Meet our PhD students: Ed Brooker

Ed Brooker began his PhD on the Living with Feeling project in October 2017.  He completed his BA in History at the University of Cambridge, and holds master’s degrees from both Durham University and Birkbeck, University of London.  His work examines the relationship between conceptions of happiness, emotional well-being, and the urban ideal in the context of late Victorian London.


As any rush hour commuter knows, metropolitan life is seldom without its stresses and strains.  For most of us, withstanding these pressures involves the ability to cling to a fundamental belief that, for all that the city might at times infuriate, impoverish, exhaust or threaten us, it offers us none-the-less the prospect of happiness.  Yet a clear definition of how that happiness should be attained –and indeed the very possibility of its attainment– is an ever-elusive thing.

Should that self-same commuter glance down at the evening press, they will undoubtedly find themselves assailed by jeremiads lamenting the pressures and anxieties of city living.   Yet the turn of the page will bring them face to face with those visions of the good life through which we might seek emotional release and contentment.  Hedonistic pleasure, consumption, the pursuit of meaning and virtue, or escape to the comforts of hearth and home – all are proffered in some form as possible solutions to our dilemmas.  And all of this at a time when government pledges to promote not only our material prosperity, but also our broader quality of life; when London’s boroughs are frequently ranked according to the latest well-being index; and when the shelves of our local bookshop groan with tomes on mindfulness, healthy eating, or the latest Scandinavian or Japanese models of contentment.

Happiness is surely one of the obsessions of our age – never more so than when it seems furthest from realisation.  Yet, as I discovered in my previous master’s work examining the diaries and journals of ordinary nineteenth-century Londoner’s, these paradoxes and preoccupations are far from new.  The idea of the city both as a machine for the production of happiness and, simultaneously, as a blight upon every human joy, are deeply rooted in nineteenth century debates regarding the urban ideal.

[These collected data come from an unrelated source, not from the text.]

-- ==== Sys2Proof/Machine/Ops.lean ====
section
/-!
DEFINITION. The named operations that meanings share: the register file, the memories, PTP time, the numbered tables, raising
a fault message, asserting an interrupt source, and the records that the device writes on its queues.
-/
namespace Sys2Proof.Machine

/-! ## The register file (R9–R12) -/

/-- The word at BAR0 offset `a`. -/
def State.reg (s : State) (a : Nat) : Word := SMap.get regReset s.regs a

/-- The word at `a` as a number. -/
def State.regN (s : State) (a : Nat) : Nat := (s.reg a).toNat

/-- Puts a word at `a`. -/
def State.setReg (s : State) (a : Nat) (v : Word) : State := { s with regs := SMap.set regReset s.regs a v }

/-- Puts a number, cut to 32 bits, at `a`. -/
def State.setRegN (s : State) (a v : Nat) : State := s.setReg a (BitVec.ofNat 32 v)

/-- Field [lo + w − 1 : lo] of the word at `a`. -/
def State.field (s : State) (a lo w : Nat) : Nat := bitsAt (s.regN a) lo w

/-- Sets the bits of `m` in the word at `a`. -/
def State.setBits (s : State) (a : Nat) (m : Word) : State := s.setReg a (s.reg a ||| m)

/-- A counter of `w` bits at `a` adds `n` and saturates. -/
def State.count (s : State) (a w n : Nat) : State := s.setRegN a (satAdd w (s.regN a) n)

/-- The committed value of a 64-bit pair (R11). -/
def State.pair (s : State) (a : Nat) : Nat := s.regN a + 2 ^ 32 * s.regN (a + 4)

/-- A requester's key in the tables of held and latched words. -/
def reqKey (r : Requester) (a : Nat) : Nat :=
  match r with
  | .host => a
  | .core c => 2 ^ 20 * (c + 1) + a

/-- Holds the low word that `r` wrote to the pair at `a` (R11). -/
def State.holdLow (s : State) (r : Requester) (a : Nat) (v : Word) : State :=
  { s with heldLow := SMap.set (fun _ => none) s.heldLow (reqKey r a) (some v) }

/-- The low word that a write of the high word commits: the held one, or the present committed one (R11). -/
def State.lowToCommit (s : State) (r : Requester) (a : Nat) : Word :=
  match SMap.get (fun _ => none) s.heldLow (reqKey r a) with
  | some v => v
  | none => s.reg a

/-- Commits the pair at `a` with high word `hi` (R11): the requester's held low word is cleared. -/
def State.commitPair (s : State) (r : Requester) (a : Nat) (hi : Word) : State :=
  let lo := s.lowToCommit r a
  let s := { s with heldLow := SMap.set (fun _ => none) s.heldLow (reqKey r a) none }
  (s.setReg a lo).setReg (a + 4) hi

/-! ## Memories -/

/-- The link word of a free cell (R313): NEXT, CHECK over the index, NEXT and the reserved bytes. -/
def linkWord (i next : Nat) : Nat :=
  packFields [(16, next), (16, crc16 (packFields [(16, i), (16, next), (32, 0)]) 8), (32, 0)]

/-- Cells of the cell well (R312). -/
abbrev cellCount : Nat := 12288

/-- What an unlisted byte of SRAM reads as: the link words of the empty cell well in index order, and zeros. -/
def sramDefault (a : Nat) : Byte :=
  if a < 0x1800000 ∧ a % 0x800 < 8 then
    let i := a / 0x800
    byteOf (linkWord i (if i + 1 < cellCount then i + 1 else 0xFFFF)) (a % 0x800)
  else 0

/-- Where the page well's free ring lies (R306). -/
abbrev pageRingBase : Nat := 0x1F0000000

/-- What an unlisted byte of HBM reads as: entry j of the page well's free ring names page j, and zeros elsewhere. -/
def hbmDefault (a : Nat) : Byte :=
  if pageRingBase ≤ a ∧ a < 0x80000 + pageRingBase then byteOf ((a - pageRingBase) / 4) ((a - pageRingBase) % 4) else 0

/-- What an unlisted byte of the other memories reads as. -/
def zeroDefault (_ : Nat) : Byte := 0

/-- Byte `a` of a memory whose unlisted bytes read as `d`. -/
def Memory.read (d : Nat → Byte) (m : List Host.Cell) (a : Nat) : Byte := SMap.get d m a

/-- Writes one byte. -/
def Memory.write (d : Nat → Byte) (m : List Host.Cell) (a : Nat) (v : Byte) : List Host.Cell := SMap.set d m a v

/-- Writes bytes from address `a` on. -/
def Memory.writeBytes (d : Nat → Byte) (m : List Host.Cell) (a : Nat) (bs : List Byte) : List Host.Cell :=
  match bs with
  | [] => m
  | b :: t => Memory.writeBytes d (Memory.write d m a b) (a + 1) t

/-- The canonical form of a memory. -/
def Memory.wf (d : Nat → Byte) (m : List Host.Cell) : Bool := SMap.wf d m

/-- The number that `n` bytes from `a` on spell. -/
def Memory.load (d : Nat → Byte) (m : List Host.Cell) (a n : Nat) : Nat := leNat (Memory.read d m) a n

/-- Host memory: `n` bytes from `a`, or none where a read there completes with an error. -/
def State.hostRead (s : State) (a n : Nat) : Option Nat :=
  if s.hostBad.any (fun r => decide (a < r.1 + r.2) && decide (r.1 < a + n)) then none
  else some (Memory.load zeroDefault s.hostMem a n)

/-- Writes the low `n` bytes of `v` to host memory. -/
def State.hostWrite (s : State) (a n v : Nat) : State :=
  { s with hostMem := Memory.writeBytes zeroDefault s.hostMem a (bytesOf v n) }

/-- `n` bytes of SRAM from offset `a`. -/
def State.sramRead (s : State) (a n : Nat) : Nat := Memory.load sramDefault s.sram a n

/-- Writes the low `n` bytes of `v` to SRAM. -/
def State.sramWrite (s : State) (a n v : Nat) : State :=
  { s with sram := Memory.writeBytes sramDefault s.sram a (bytesOf v n) }

/-- `n` bytes of HBM from address `a`. -/
def State.hbmRead (s : State) (a n : Nat) : Nat := Memory.load hbmDefault s.hbmMem a n

/-- Writes the low `n` bytes of `v` to HBM. -/
def State.hbmWrite (s : State) (a n v : Nat) : State :=
  { s with hbmMem := Memory.writeBytes hbmDefault s.hbmMem a (bytesOf v n) }

/-- `n` bytes of the shared window from offset `a`. -/
def State.shwRead (s : State) (a n : Nat) : Nat := Memory.load zeroDefault s.shw a n

/-- Writes the low `n` bytes of `v` to the shared window. -/
def State.shwWrite (s : State) (a n v : Nat) : State :=
  { s with shw := Memory.writeBytes zeroDefault s.shw a (bytesOf v n) }

/-! ## Numbered tables -/

/-- A queue that firmware creates at boot in the shared window (R304, R307): base and size are firmware's. -/
def fwQueue (q : Nat) (t : QType) : Queue :=
  { valid := true, base := 4096 * (Config.fwQueuePage q % 2048), space := .sram, ty := t, log2 := 4 + Config.fwQueueLog2 q % 13, owner := 32 }

/-- The QIDs of firmware's own internal work queues (R304). -/
def fwIwq (q : Nat) : Bool := decide (32 ≤ q ∧ q < 8192) || decide (12288 ≤ q ∧ q < 65536)

/-- A queue that nothing has created or changed: an internal work queue of firmware's where it has one, else none (R304). When firmware creates it
is left open; the model has it from reset on (DESIGN CHOICE, log 143). -/
def queueReset (q : Nat) : Queue := if fwIwq q && Config.fwQueueValid q then fwQueue q .iwq else {}

/-- Queue `q`. -/
def State.queue (s : State) (q : Nat) : Queue := SMap.get queueReset s.queues q

/-- Changes queue `q`. -/
def State.modQueue (s : State) (q : Nat) (f : Queue → Queue) : State :=
  { s with queues := SMap.modify queueReset s.queues q f }

/-- Channel `c`. -/
def State.channel (s : State) (c : Nat) : Channel := SMap.get (fun _ => {}) s.codec.channels c

/-- Changes channel `c`. -/
def State.modChannel (s : State) (c : Nat) (f : Channel → Channel) : State :=
  { s with codec := { s.codec with channels := SMap.modify (fun _ => {}) s.codec.channels c f } }

/-- Ingress flow entry `f`. -/
def State.iflow (s : State) (f : Nat) : IFlow := SMap.get (fun _ => {}) s.net.iflows f

/-- Changes ingress flow entry `f`. -/
def State.modIflow (s : State) (f : Nat) (g : IFlow → IFlow) : State :=
  { s with net := { s.net with iflows := SMap.modify (fun _ => {}) s.net.iflows f g } }

/-- Egress flow entry `f`. -/
def State.eflow (s : State) (f : Nat) : EFlow := SMap.get (fun _ => {}) s.net.eflows f

/-- Changes egress flow entry `f`. -/
def State.modEflow (s : State) (f : Nat) (g : EFlow → EFlow) : State :=
  { s with net := { s.net with eflows := SMap.modify (fun _ => {}) s.net.eflows f g } }

/-- Bytes of an egress flow's Ethernet, IP and UDP headers (R369, R371). -/
def EFlow.header (f : EFlow) : Nat := 14 + 4 * b2n f.vlan + (if f.ipv6 then 40 else 20) + 8

/-- The gate scheduler of port `n`. -/
def State.gate (s : State) (n : Nat) : Gate := SMap.get (fun _ => {}) s.net.gates n

/-- Changes the gate scheduler of port `n`. -/
def State.modGate (s : State) (n : Nat) (f : Gate → Gate) : State :=
  { s with net := { s.net with gates := SMap.modify (fun _ => {}) s.net.gates n f } }

/-- The link of port `n`. -/
def State.port (s : State) (n : Nat) : PortSt := SMap.get (fun _ => {}) s.net.ports n

/-- Changes the link of port `n`. -/
def State.modPort (s : State) (n : Nat) (f : PortSt → PortSt) : State :=
  { s with net := { s.net with ports := SMap.modify (fun _ => {}) s.net.ports n f } }

/-- Pump `n`. -/
def State.pump (s : State) (n : Nat) : Pump := SMap.get (fun _ => {}) s.pumps n

/-- Changes pump `n`. -/
def State.modPump (s : State) (n : Nat) (f : Pump → Pump) : State :=
  { s with pumps := SMap.modify (fun _ => {}) s.pumps n f }

/-- Spout `n`. -/
def State.spout (s : State) (n : Nat) : Spout := SMap.get (fun _ => {}) s.spouts n

/-- Changes spout `n`. -/
def State.modSpout (s : State) (n : Nat) (f : Spout → Spout) : State :=
  { s with spouts := SMap.modify (fun _ => {}) s.spouts n f }

/-- A value the manual leaves open: the next free value. -/
def State.takeFree (s : State) : Nat × State :=
  (Config.freeValue s.freeCount, { s with freeCount := s.freeCount + 1 })

/-! ## Time (R16, R392) -/

/-- PTP time in whole nanoseconds from the epoch. -/
def State.now (s : State) : Nat := 1000000000 * s.time.sec + s.time.ns

/-- PTP time in units of 0.25 ns (R396): the fraction's two top bits below the nanoseconds. -/
def State.nowQ (s : State) : Nat := 4 * s.now + s.time.frac / 2 ^ 30

/-- A channel that has been armed and has not stopped: ARMED, RUNNING or DRAINING. -/
def ChState.live (c : ChState) : Bool :=
  match c with
  | .armed => true
  | .running => true
  | .draining => true
  | _ => false

/-- Some channel is ARMED, RUNNING or DRAINING (R402, R405, R437). -/
def State.anyLive (s : State) : Bool := s.codec.channels.any (fun e => e.2.state.live)

/-! ## Fault kinds (R485) and the raising of a message (R481, R483) -/

/-- How a kind's ADDRESS is formed (R484). -/
inductive AddrForm where
  | a | p | c | none
deriving DecidableEq, Repr

/-- A row of the master table: default class, form, and the core whose fallback queue its messages go to (R461). -/
structure KindInfo where
  cls  : Nat
  form : AddrForm
  core : Nat
deriving DecidableEq, Repr
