/-- Moves one entry from the ring to the cache, checked on arrival (R316); a failed one is discarded and starts a rebuild. -/
def State.refillOne (s : State) : State :=
  let a := ringAddr s.pageWell.ringHead
  let v := s.hbmRead a 4
  let s := { s with pageWell := { s.pageWell with ringHead := (s.pageWell.ringHead + 1) % 131072, ringCount := s.pageWell.ringCount - 1 } }
  if s.wellSize .page ≤ v ∨ (s.pageWell.owner v).isSome then
    { s with pageWell := { s.pageWell with rebuild := true } }.raise Src.pageWell Kind.wellRingBad a 0
  else { s with pageWell := { s.pageWell with cache := s.pageWell.cache ++ [v] } }

/-- `n` entries of a refill; it stops at a rebuild. -/
def State.refill (n : Nat) (s : State) : State :=
  match n with
  | 0 => s
  | k + 1 => if s.pageWell.ringCount = 0 ∨ s.pageWell.rebuild = true then s else State.refill k s.refillOne

/-- Takes a page from the cache for owner `o` (R316): the page freed most recently. An empty cache is filled first, as it is whenever
it holds fewer than 256 entries; only a rebuild keeps it from that (R317, R322). -/
def State.takePage (s : State) (o : Nat) : State :=
  let t := if s.pageWell.cache = [] then s.refill 256 else s
  match t.pageWell.cache with
  | i :: rest => { t with pageWell := { t.pageWell with cache := rest } }.giveBuffer .page i o
  | [] => t.refuseAlloc .wellEmpty

/-- The request of owner `o` is taken (R317, R322): granted from the free store, or refused; during a rebuild of the cell
well every request is refused. -/
def State.serveAlloc (s : State) (w : WellSel) (o : Nat) : State :=
  if w = .cell ∧ s.cellWell.rebuild = true then s.refuseAlloc .wellEmpty
  else match s.allocRule w o with
    | .grant => (match w with | .cell => s.takeCell o | .page => s.takePage o)
    | g => s.refuseAlloc g

/-- The kind that a free's first failed check raises, none when it passes (R321). -/
def State.freeCheck (s : State) (w : WellSel) (addr owner : Nat) : Option Nat :=
  let base := match w with | .cell => 0 | .page => 0x200000000
  let unit := match w with | .cell => 0x800 | .page => 0x10000
  if addr < base ∨ base + unit * s.wellSize w ≤ addr ∨ (addr - base) % unit ≠ 0 then some Kind.wellBadFree
  else match (s.well w).owner ((addr - base) / unit) with
    | none => some Kind.wellDoubleFree
    | some o => if o = owner then none else some Kind.wellForeignFree

/-- The index of a buffer by its address (R321). -/
def bufferIndex (w : WellSel) (addr : Nat) : Nat := match w with | .cell => addr / 0x800 | .page => (addr - 0x200000000) / 0x10000

/-- A freed page goes on the cache (R316); with 1,024 entries there it waits for a spill. -/
def State.pushPage (s : State) (i : Nat) : State :=
  if 1024 ≤ s.pageWell.cache.length then { s with pageWell := { s.pageWell with freeWait := s.pageWell.freeWait ++ [i] } }
  else { s with pageWell := { s.pageWell with cache := i :: s.pageWell.cache } }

On the one hand, my work seeks to trace the development of these debates by placing them within the context of late Victorian and Edwardian London.  The decades between 1870 and 1914 were a crucial turning point in this regard, marked as they were by a sense of cultural, social and political upheaval which served to undermine an earlier, more naive faith in urban civilisation as a mechanism for perpetual progress.  From this crisis emerged new visions of the nature of the subjective well-being of individual Londoners, and of the metropole itself.  Yet the exact relationship between these conceptions both of happiness, and of the ideal city to which they attached, remains poorly understood.   What meanings then were given to happiness in this period?  What consequences did this have for the shape of the city and, more broadly, urban modernity itself?  And, ultimately perhaps, what legacy have these debates bequeathed to the London of the twenty-first century?

At the same time, I also hope to understand how these debates manifested themselves within everyday life.  How did individual Londoner’s seek happiness for themselves?  Did they conform to mainstream narratives, or did this search differ across individuals and communities?  In what ways were conceptions of happiness contested and given differing form?  And what lessons might the struggles of our Victorian and Edwardian forebears teach us in regard to our own search for contentment?